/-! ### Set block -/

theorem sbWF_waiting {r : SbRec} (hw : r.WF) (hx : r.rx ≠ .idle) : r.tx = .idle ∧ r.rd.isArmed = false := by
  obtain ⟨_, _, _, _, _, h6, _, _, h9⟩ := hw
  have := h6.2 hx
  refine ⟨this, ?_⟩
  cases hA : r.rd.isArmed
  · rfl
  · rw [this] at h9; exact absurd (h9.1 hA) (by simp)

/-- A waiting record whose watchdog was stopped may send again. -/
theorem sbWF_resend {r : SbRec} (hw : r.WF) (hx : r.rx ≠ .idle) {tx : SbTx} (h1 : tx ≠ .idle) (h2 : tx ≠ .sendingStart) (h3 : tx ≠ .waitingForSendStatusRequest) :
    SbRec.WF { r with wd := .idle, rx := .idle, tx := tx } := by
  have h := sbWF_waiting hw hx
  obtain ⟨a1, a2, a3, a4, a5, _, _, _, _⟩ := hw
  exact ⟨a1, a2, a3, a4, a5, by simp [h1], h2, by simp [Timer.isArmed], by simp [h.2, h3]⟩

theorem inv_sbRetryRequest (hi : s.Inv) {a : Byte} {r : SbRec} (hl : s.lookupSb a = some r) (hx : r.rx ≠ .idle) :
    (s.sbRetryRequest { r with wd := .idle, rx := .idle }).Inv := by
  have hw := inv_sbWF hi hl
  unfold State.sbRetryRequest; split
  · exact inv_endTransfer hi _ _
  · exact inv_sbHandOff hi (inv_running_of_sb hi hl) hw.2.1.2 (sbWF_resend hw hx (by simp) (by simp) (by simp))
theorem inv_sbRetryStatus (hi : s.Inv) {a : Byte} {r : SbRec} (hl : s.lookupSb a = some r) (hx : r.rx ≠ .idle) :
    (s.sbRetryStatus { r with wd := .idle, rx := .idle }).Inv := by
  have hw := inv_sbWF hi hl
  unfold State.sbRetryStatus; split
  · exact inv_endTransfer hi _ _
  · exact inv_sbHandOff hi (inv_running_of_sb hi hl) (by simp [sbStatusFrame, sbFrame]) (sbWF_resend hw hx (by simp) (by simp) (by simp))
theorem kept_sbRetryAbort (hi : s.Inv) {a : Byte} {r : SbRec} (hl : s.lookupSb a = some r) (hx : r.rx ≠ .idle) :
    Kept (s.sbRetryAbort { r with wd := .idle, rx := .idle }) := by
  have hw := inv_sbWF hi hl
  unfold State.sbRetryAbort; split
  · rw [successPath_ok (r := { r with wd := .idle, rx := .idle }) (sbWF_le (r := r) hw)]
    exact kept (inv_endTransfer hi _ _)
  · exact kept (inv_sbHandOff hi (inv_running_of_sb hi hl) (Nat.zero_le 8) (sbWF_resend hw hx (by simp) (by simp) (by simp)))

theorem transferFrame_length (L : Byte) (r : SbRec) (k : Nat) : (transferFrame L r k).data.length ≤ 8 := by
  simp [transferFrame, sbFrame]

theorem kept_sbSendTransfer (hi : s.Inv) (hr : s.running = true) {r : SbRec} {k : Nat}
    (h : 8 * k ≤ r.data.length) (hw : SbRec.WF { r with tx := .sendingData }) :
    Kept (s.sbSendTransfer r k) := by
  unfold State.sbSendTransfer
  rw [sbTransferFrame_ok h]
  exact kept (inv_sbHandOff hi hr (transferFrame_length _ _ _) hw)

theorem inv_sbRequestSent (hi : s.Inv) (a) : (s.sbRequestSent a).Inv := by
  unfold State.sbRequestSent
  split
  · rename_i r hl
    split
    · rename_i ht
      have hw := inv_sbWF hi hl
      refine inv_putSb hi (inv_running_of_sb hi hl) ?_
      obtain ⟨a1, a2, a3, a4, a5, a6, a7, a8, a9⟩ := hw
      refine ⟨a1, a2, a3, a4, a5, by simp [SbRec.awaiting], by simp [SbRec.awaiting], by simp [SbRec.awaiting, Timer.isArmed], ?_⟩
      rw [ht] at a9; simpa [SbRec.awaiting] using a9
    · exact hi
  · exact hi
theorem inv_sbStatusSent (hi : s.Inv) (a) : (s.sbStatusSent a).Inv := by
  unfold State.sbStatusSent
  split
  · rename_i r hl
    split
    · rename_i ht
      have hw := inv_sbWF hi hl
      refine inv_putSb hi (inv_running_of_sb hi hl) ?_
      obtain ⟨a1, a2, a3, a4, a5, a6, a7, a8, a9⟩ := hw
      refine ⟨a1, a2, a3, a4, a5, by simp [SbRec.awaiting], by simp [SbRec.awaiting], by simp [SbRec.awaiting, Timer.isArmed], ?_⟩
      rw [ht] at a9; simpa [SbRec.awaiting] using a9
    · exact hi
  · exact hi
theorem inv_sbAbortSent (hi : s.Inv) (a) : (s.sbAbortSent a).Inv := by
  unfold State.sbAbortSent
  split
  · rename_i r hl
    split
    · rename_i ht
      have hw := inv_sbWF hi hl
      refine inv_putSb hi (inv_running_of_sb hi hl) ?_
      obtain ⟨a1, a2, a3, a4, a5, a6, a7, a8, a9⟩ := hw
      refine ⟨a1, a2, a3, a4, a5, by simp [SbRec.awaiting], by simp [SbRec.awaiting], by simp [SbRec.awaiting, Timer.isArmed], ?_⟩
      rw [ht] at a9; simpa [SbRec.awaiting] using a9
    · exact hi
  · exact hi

**YOUR GOAL**. Your task is to print the whole listing again exactly.

**REPLY TO THE EXERCISE**.
/-! ### Set block -/

theorem sbWF_waiting {r : SbRec} (hw : r.WF) (hx : r.rx ≠ .idle) : r.tx = .idle ∧ r.rd.isArmed = false := by
  obtain ⟨_, _, _, _, _, h6, _, _, h9⟩ := hw
  have := h6.2 hx
  refine ⟨this, ?_⟩
  cases hA : r.rd.isArmed
  · rfl
  · rw [this] at h9; exact absurd (h9.1 hA) (by simp)

/-- A waiting record whose watchdog was stopped may send again. -/
theorem sbWF_resend {r : SbRec} (hw : r.WF) (hx : r.rx ≠ .idle) {tx : SbTx} (h1 : tx ≠ .idle) (h2 : tx ≠ .sendingStart) (h3 : tx ≠ .waitingForSendStatusRequest) :
    SbRec.WF { r with wd := .idle, rx := .idle, tx := tx } := by
  have h := sbWF_waiting hw hx
  obtain ⟨a1, a2, a3, a4, a5, _, _, _, _⟩ := hw
  exact ⟨a1, a2, a3, a4, a5, by simp [h1], h2, by simp [Timer.isArmed], by simp [h.2, h3]⟩

theorem inv_sbRetryRequest (hi : s.Inv) {a : Byte} {r : SbRec} (hl : s.lookupSb a = some r) (hx : r.rx ≠ .idle) :
    (s.sbRetryRequest { r with wd := .idle, rx := .idle }).Inv := by
  have hw := inv_sbWF hi hl
  unfold State.sbRetryRequest; split
  · exact inv_endTransfer hi _ _
  · exact inv_sbHandOff hi (inv_running_of_sb hi hl) hw.2.1.2 (sbWF_resend hw hx (by simp) (by simp) (by simp))
theorem inv_sbRetryStatus (hi : s.Inv) {a : Byte} {r : SbRec} (hl : s.lookupSb a = some r) (hx : r.rx ≠ .idle) :
    (s.sbRetryStatus { r with wd := .idle, rx := .idle }).Inv := by
  have hw := inv_sbWF hi hl
  unfold State.sbRetryStatus; split
  · exact inv_endTransfer hi _ _
  · exact inv_sbHandOff hi (inv_running_of_sb hi hl) (by simp [sbStatusFrame, sbFrame]) (sbWF_resend hw hx (by simp) (by simp) (by simp))
theorem kept_sbRetryAbort (hi : s.Inv) {a : Byte} {r : SbRec} (hl : s.lookupSb a = some r) (hx : r.rx ≠ .idle) :
    Kept (s.sbRetryAbort { r with wd := .idle, rx := .idle }) := by
  have hw := inv_sbWF hi hl
  unfold State.sbRetryAbort; split
  · rw [successPath_ok (r := { r with wd := .idle, rx := .idle }) (sbWF_le (r := r) hw)]
    exact kept (inv_endTransfer hi _ _)
  · exact kept (inv_sbHandOff hi (inv_running_of_sb hi hl) (Nat.zero_le 8) (sbWF_resend hw hx (by simp) (by simp) (by simp)))

theorem transferFrame_length (L : Byte) (r : SbRec) (k : Nat) : (transferFrame L r k).data.length ≤ 8 := by
  simp [transferFrame, sbFrame]

theorem kept_sbSendTransfer (hi : s.Inv) (hr : s.running = true) {r : SbRec} {k : Nat}
    (h : 8 * k ≤ r.data.length) (hw : SbRec.WF { r with tx := .sendingData }) :
    Kept (s.sbSendTransfer r k) := by
  unfold State.sbSendTransfer
  rw [sbTransferFrame_ok h]
  exact kept (inv_sbHandOff hi hr (transferFrame_length _ _ _) hw)

theorem inv_sbRequestSent (hi : s.Inv) (a) : (s.sbRequestSent a).Inv := by
  unfold State.sbRequestSent
  split
  · rename_i r hl
    split
    · rename_i ht
      have hw := inv_sbWF hi hl
      refine inv_putSb hi (inv_running_of_sb hi hl) ?_
      obtain ⟨a1, a2, a3, a4, a5, a6, a7, a8, a9⟩ := hw
      refine ⟨a1, a2, a3, a4, a5, by simp [SbRec.awaiting], by simp [SbRec.awaiting], by simp [SbRec.awaiting, Timer.isArmed], ?_⟩
      rw [ht] at a9; simpa [SbRec.awaiting] using a9
    · exact hi
  · exact hi
theorem inv_sbStatusSent (hi : s.Inv) (a) : (s.sbStatusSent a).Inv := by
  unfold State.sbStatusSent
  split
  · rename_i r hl
    split
    · rename_i ht
      have hw := inv_sbWF hi hl
      refine inv_putSb hi (inv_running_of_sb hi hl) ?_
      obtain ⟨a1, a2, a3, a4, a5, a6, a7, a8, a9⟩ := hw
      refine ⟨a1, a2, a3, a4, a5, by simp [SbRec.awaiting], by simp [SbRec.awaiting], by simp [SbRec.awaiting, Timer.isArmed], ?_⟩
      rw [ht] at a9; simpa [SbRec.awaiting] using a9
    · exact hi
  · exact hi
theorem inv_sbAbortSent (hi : s.Inv) (a) : (s.sbAbortSent a).Inv := by
  unfold State.sbAbortSent
  split
  · rename_i r hl
    split
    · rename_i ht
      have hw := inv_sbWF hi hl
      refine inv_putSb hi (inv_running_of_sb hi hl) ?_
      obtain ⟨a1, a2, a3, a4, a5, a6, a7, a8, a9⟩ := hw
      refine ⟨a1, a2, a3, a4, a5, by simp [SbRec.awaiting], by simp [SbRec.awaiting], by simp [SbRec.awaiting, Timer.isArmed], ?_⟩
      rw [ht] at a9; simpa [SbRec.awaiting] using a9
    · exact hi
  · exact hi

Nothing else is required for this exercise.